Material for this task
theorem test_met_RingRequests_1 :
    (∃ (s : State) (h : RingHdr) (addr : Word) (count : BitVec 16) (bad : List (Nat × MemErr)), RingTakes h tyRd addr.toNat (le 2 count.toNat ++ [0, 0]) s) ∧
    (∃ (s : State) (h : RingHdr) (addr : Word) (w : Word), RingTakes h tyWr addr.toNat (wordBytes [w]) s) ∧
    (∃ (s : State) (h : RingHdr) (addr : Word), RingTakes h tyWr addr.toNat [] s ∧ s.ring.trusted = true) ∧
    (∃ (s : State) (h : RingHdr) (num : BitVec 48), RingTakes h tyCtl 0 (ctlBody ctGo (le 6 num.toNat ++ [0, 0])) s ∧ ((s.ring.trusted = false ∨ s.on F.CASC_STATE_READY = false))) ∧
    (∃ (s : State) (h : RingHdr) (num : BitVec 48), RingTakes h tyCtl 0 (ctlBody ctAlign (le 6 num.toNat ++ [0, 0])) s ∧ s.ring.trusted = false) ∧
    (∃ (s : State) (h : RingHdr), CtlTakes h ctEnum [0, 0, 0, 0] s) ∧
    (∃ (s : State) (h : RingHdr), CtlTakes h ctEnum [1, 0, 0, 0] s ∧ h.hops.val + 1 + s.pos' = s.devices) ∧
    (∃ (s : State) (h : RingHdr), CtlTakes h ctEnum [1, 0, 0, 0] s ∧ h.hops.val + 1 + s.pos' ≠ s.devices ∧ h.hops.val < s.devices) ∧
    (∃ (s : State) (h : RingHdr) (r : Fin 2), Reaches h tyCtl h.tag 0 (ctlBody ctEnum [BitVec.ofNat 8 r, 0, 0, 0]) s ∧ s.role = roleStroke) ∧
    (∃ (s : State) (h : RingHdr) (o : CtlOdd) (u : BitVec 8) (a : BitVec 8) (n : BitVec 48) (r : Fin 2) (l : Word) (x : Word) (y : Word) (z : Word) (c : Nat) (i : Instr), c = o.code.toNat ∧ i ∈ [.enum h r (some o), .loop h l (some o), .getNonce h (some o), .align h n (some o), .readyQ h (some o), .drive h u a n x y z (some o), .go h n (some o), .ctlAbort h n (some o), .restart h (some o)] ∧ RingTakes h tyCtl 0 (ctlBody c o.body) s) :=
  ⟨⟨mRing (fun x => { x with trusted := true }) (on [(F.CASC_CFG_DEVICES, 8), (F.CASC_STATE_ROLE, roleCrew), (F.CASC_STATE_POS, 1), (F.CASC_STATE_READY, 1)] up), hd tyRd 5 (0 : BitVec 32).toNat (le 2 (0 : BitVec 16).toNat ++ [0, 0]), 0, 0, [], by unfold RingTakes Reaches; decide +kernel⟩,
   ⟨mRing (fun x => { x with trusted := true }) (on [(F.CASC_CFG_DEVICES, 8), (F.CASC_STATE_ROLE, roleCrew), (F.CASC_STATE_POS, 1), (F.CASC_STATE_READY, 1)] up), hd tyWr 5 (0 : BitVec 32).toNat (wordBytes [(0 : BitVec 32)]), 0, 0, by unfold RingTakes Reaches; decide +kernel⟩,
   ⟨crew, hd tyWr 5 (0 : BitVec 32).toNat [], 0, by unfold RingTakes Reaches; decide +kernel⟩,
   ⟨on [(F.CASC_STATE_READY, 0)] crew, hd tyCtl 5 0 (ctlBody ctGo (le 6 (0 : BitVec 48).toNat ++ [0, 0])), 0, by unfold RingTakes Reaches; decide +kernel⟩,
   ⟨mRing (fun r => { r with trusted := false }) (on [(F.CASC_CFG_DEVICES, 8), (F.CASC_STATE_ROLE, roleCrew), (F.CASC_STATE_POS, 1), (F.CASC_STATE_READY, 1)] up), hd tyCtl 5 0 (ctlBody ctAlign (le 6 (0 : BitVec 48).toNat ++ [0, 0])), 0, by unfold RingTakes Reaches; decide +kernel⟩,
   ⟨mRing (fun x => { x with trusted := true }) (on [(F.CASC_CFG_DEVICES, 8), (F.CASC_STATE_ROLE, roleCrew), (F.CASC_STATE_POS, 1), (F.CASC_STATE_READY, 1)] up), hd tyCtl 5 0 (ctlBody ctEnum [0, 0, 0, 0]), by unfold CtlTakes RingTakes Reaches; decide +kernel⟩,
   ⟨mRing (fun x => { x with trusted := true }) (on [(F.CASC_CFG_DEVICES, 8), (F.CASC_STATE_ROLE, roleCrew), (F.CASC_STATE_POS, 1), (F.CASC_STATE_READY, 1)] up), { hd tyCtl 5 0 (ctlBody ctEnum [1, 0, 0, 0]) with hops := 6, crc := (crcBytes (ringBytes { hd tyCtl 5 0 (ctlBody ctEnum [1, 0, 0, 0]) with hops := 6 } tyCtl 5 0 (ctlBody ctEnum [1, 0, 0, 0]))) }, by unfold CtlTakes RingTakes Reaches; decide +kernel⟩,
   ⟨mRing (fun x => { x with trusted := true }) (on [(F.CASC_CFG_DEVICES, 8), (F.CASC_STATE_ROLE, roleCrew), (F.CASC_STATE_POS, 1), (F.CASC_STATE_READY, 1)] up), hd tyCtl 5 0 (ctlBody ctEnum [1, 0, 0, 0]), by unfold CtlTakes RingTakes Reaches; decide +kernel⟩,
   ⟨on [(F.CASC_CFG_DEVICES, 8), (F.CASC_STATE_ROLE, roleStroke)] up, hdr 2 0 tyCtl 5 0 (ctlBody ctEnum [BitVec.ofNat 8 (0 : Fin 2), 0, 0, 0]), 0, by unfold Reaches; decide +kernel⟩,
   ⟨crew, hd tyCtl 5 0 (ctlBody 13 []), ⟨13, []⟩, 0, 0, 0, 0, 0, 0, 0, 0, 13, .getNonce (hd tyCtl 5 0 (ctlBody 13 [])) (some ⟨13, []⟩), rfl, by simp, by unfold RingTakes Reaches; decide +kernel⟩⟩

theorem test_met_RingRequests_2 :
    (∃ (s : State) (h : RingHdr) (o : CtlOdd) (r : Fin 2), Reaches h tyCtl h.tag 0 (ctlBody o.code.toNat o.body) s ∧ s.role = roleStroke) ∧
    (∃ (s : State) (h : RingHdr) (l : Word), CtlTakes h ctLoop (le 4 l.toNat) s ∧ s.ring.rounds = []) ∧
    (∃ (s : State) (h : RingHdr) (l : Word) (n : Nat) (x : Int), CtlTakes h ctLoop (le 4 l.toNat) s ∧ n = s.ring.rounds.length ∧ n ≠ 0 ∧ x = (l.toNat : Int) - s.ring.res) ∧
    (∃ (s : State) (h : RingHdr) (n : List Byte), RingTakes h tyCtl 0 (ctlBody ctNonce n) s) ∧
    (∃ (s : State) (h : RingHdr), CtlTakes h ctGetNonce [] s) ∧
    (∃ (s : State) (h : RingHdr) (len : Word) (ns : List (List Byte)) (o : List Byte) (mine : List Byte), CtlTakes h ctVerify (le 4 len.toNat ++ ns.flatten) s ∧ ns.length + 1 = s.devices ∧ ((∀ n ∈ ns, n.length = 16)) ∧ o = s.bufBytes (min len.toNat 262144) ∧ s.ring.nonceOwn.find? (fun e => e.1 == 0) = some (0, mine) ∧ mine ≠ [] ∧ ns.getD (s.pos' - 1) [] = mine) ∧
    (∃ (s : State) (h : RingHdr) (len : Word) (ns : List (List Byte)) (o : List Byte) (v : Nat), CtlTakes h ctVerify (le 4 len.toNat ++ ns.flatten) s ∧ ns.length + 1 = s.devices ∧ ((∀ n ∈ ns, n.length = 16)) ∧ o = s.bufBytes (min len.toNat 262144) ∧ s.verdict o 0 ((digestOf ns.flatten).take 16) = v ∧ v ≠ 0) ∧
    (∃ (s : State) (h : RingHdr) (len : Word) (ns : List (List Byte)), CtlTakes h ctVerify (le 4 len.toNat ++ ns.flatten) s ∧ ((ns.length + 1 ≠ s.devices ∨ ∃ n ∈ ns, n.length ≠ 16))) ∧
    (∃ (s : State) (h : RingHdr) (n : BitVec 48), CtlTakes h ctAlign (le 6 n.toNat ++ [0, 0]) s) ∧
    (∃ (s : State) (h : RingHdr), CtlTakes h ctReadyQ [] s) :=
  ⟨⟨strk, hdr 1 0 tyCtl 5 0 (ctlBody 13 []), ⟨13, []⟩, 0, by unfold Reaches; decide +kernel⟩,
   ⟨mRing (fun x => { x with trusted := true, rounds := [] }) (on [(F.CASC_CFG_DEVICES, 8), (F.CASC_STATE_ROLE, roleCrew), (F.CASC_STATE_POS, 1), (F.CASC_STATE_READY, 1)] up), hd tyCtl 5 0 (ctlBody ctLoop (le 4 (0 : BitVec 32).toNat)), 0, by unfold CtlTakes RingTakes Reaches; decide +kernel⟩,
   ⟨mRing (fun r => { r with rounds := [(1, 2)] }) (mRing (fun x => { x with trusted := true }) (on [(F.CASC_CFG_DEVICES, 8), (F.CASC_STATE_ROLE, roleCrew), (F.CASC_STATE_POS, 1), (F.CASC_STATE_READY, 1)] up)), hd tyCtl 5 0 (ctlBody ctLoop (le 4 (0 : BitVec 32).toNat)), 0, _, _, by unfold CtlTakes RingTakes Reaches; decide +kernel, rfl, by decide +kernel, rfl⟩,
   ⟨mRing (fun x => { x with trusted := true }) (on [(F.CASC_CFG_DEVICES, 8), (F.CASC_STATE_ROLE, roleCrew), (F.CASC_STATE_POS, 1), (F.CASC_STATE_READY, 1)] up), hd tyCtl 5 0 (ctlBody ctNonce ([] : List Byte)), [], by unfold RingTakes Reaches; decide +kernel⟩,
   ⟨mRing (fun x => { x with trusted := true }) (on [(F.CASC_CFG_DEVICES, 8), (F.CASC_STATE_ROLE, roleCrew), (F.CASC_STATE_POS, 1), (F.CASC_STATE_READY, 1)] up), hd tyCtl 5 0 (ctlBody ctGetNonce []), by unfold CtlTakes RingTakes Reaches; decide +kernel⟩,
   ⟨on [(F.CASC_CFG_DEVICES, 2)] (mRing (fun r => { r with nonceOwn := [(0, List.replicate 16 7)] }) (mRing (fun x => { x with trusted := true }) (on [(F.CASC_CFG_DEVICES, 8), (F.CASC_STATE_ROLE, roleCrew), (F.CASC_STATE_POS, 1), (F.CASC_STATE_READY, 1)] up))), hd tyCtl 5 0 (ctlBody ctVerify (le 4 (0 : BitVec 32).toNat ++ ([List.replicate 16 7] : List (List Byte)).flatten)), 0, [List.replicate 16 7], _, List.replicate 16 7, by unfold CtlTakes RingTakes Reaches; decide +kernel, by decide +kernel, by intro n h; rw [List.mem_singleton.mp h]; rfl, rfl, by decide +kernel⟩,
   ⟨on [(F.CASC_CFG_DEVICES, 2)] (mRing (fun x => { x with trusted := true }) (on [(F.CASC_CFG_DEVICES, 8), (F.CASC_STATE_ROLE, roleCrew), (F.CASC_STATE_POS, 1), (F.CASC_STATE_READY, 1)] up)), hd tyCtl 5 0 (ctlBody ctVerify (le 4 (0 : BitVec 32).toNat ++ ([List.replicate 16 7] : List (List Byte)).flatten)), 0, [List.replicate 16 7], _, 1, by unfold CtlTakes RingTakes Reaches; decide +kernel, by decide +kernel, by intro n h; rw [List.mem_singleton.mp h]; rfl, rfl, by decide +kernel⟩,
   ⟨mRing (fun x => { x with trusted := true }) (on [(F.CASC_CFG_DEVICES, 8), (F.CASC_STATE_ROLE, roleCrew), (F.CASC_STATE_POS, 1), (F.CASC_STATE_READY, 1)] up), hd tyCtl 5 0 (ctlBody ctVerify (le 4 (0 : BitVec 32).toNat ++ ([] : List (List Byte)).flatten)), 0, [], by unfold CtlTakes RingTakes Reaches; decide +kernel⟩,
   ⟨mRing (fun x => { x with trusted := true }) (on [(F.CASC_CFG_DEVICES, 8), (F.CASC_STATE_ROLE, roleCrew), (F.CASC_STATE_POS, 1), (F.CASC_STATE_READY, 1)] up), hd tyCtl 5 0 (ctlBody ctAlign (le 6 (0 : BitVec 48).toNat ++ [0, 0])), 0, by unfold CtlTakes RingTakes Reaches; decide +kernel⟩,
   ⟨mRing (fun x => { x with trusted := true }) (on [(F.CASC_CFG_DEVICES, 8), (F.CASC_STATE_ROLE, roleCrew), (F.CASC_STATE_POS, 1), (F.CASC_STATE_READY, 1)] up), hd tyCtl 5 0 (ctlBody ctReadyQ []), by unfold CtlTakes RingTakes Reaches; decide +kernel⟩⟩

What you will do
The answer should contain only the lines from the first line of the entries through the line holding "(∃ (s : State) (h : RingHdr) (addr : Word) (w", each exactly as written.

Response below
theorem test_met_RingRequests_1 :
    (∃ (s : State) (h : RingHdr) (addr : Word) (count : BitVec 16) (bad : List (Nat × MemErr)), RingTakes h tyRd addr.toNat (le 2 count.toNat ++ [0, 0]) s) ∧
    (∃ (s : State) (h : RingHdr) (addr : Word) (w : Word), RingTakes h tyWr addr.toNat (wordBytes [w]) s) ∧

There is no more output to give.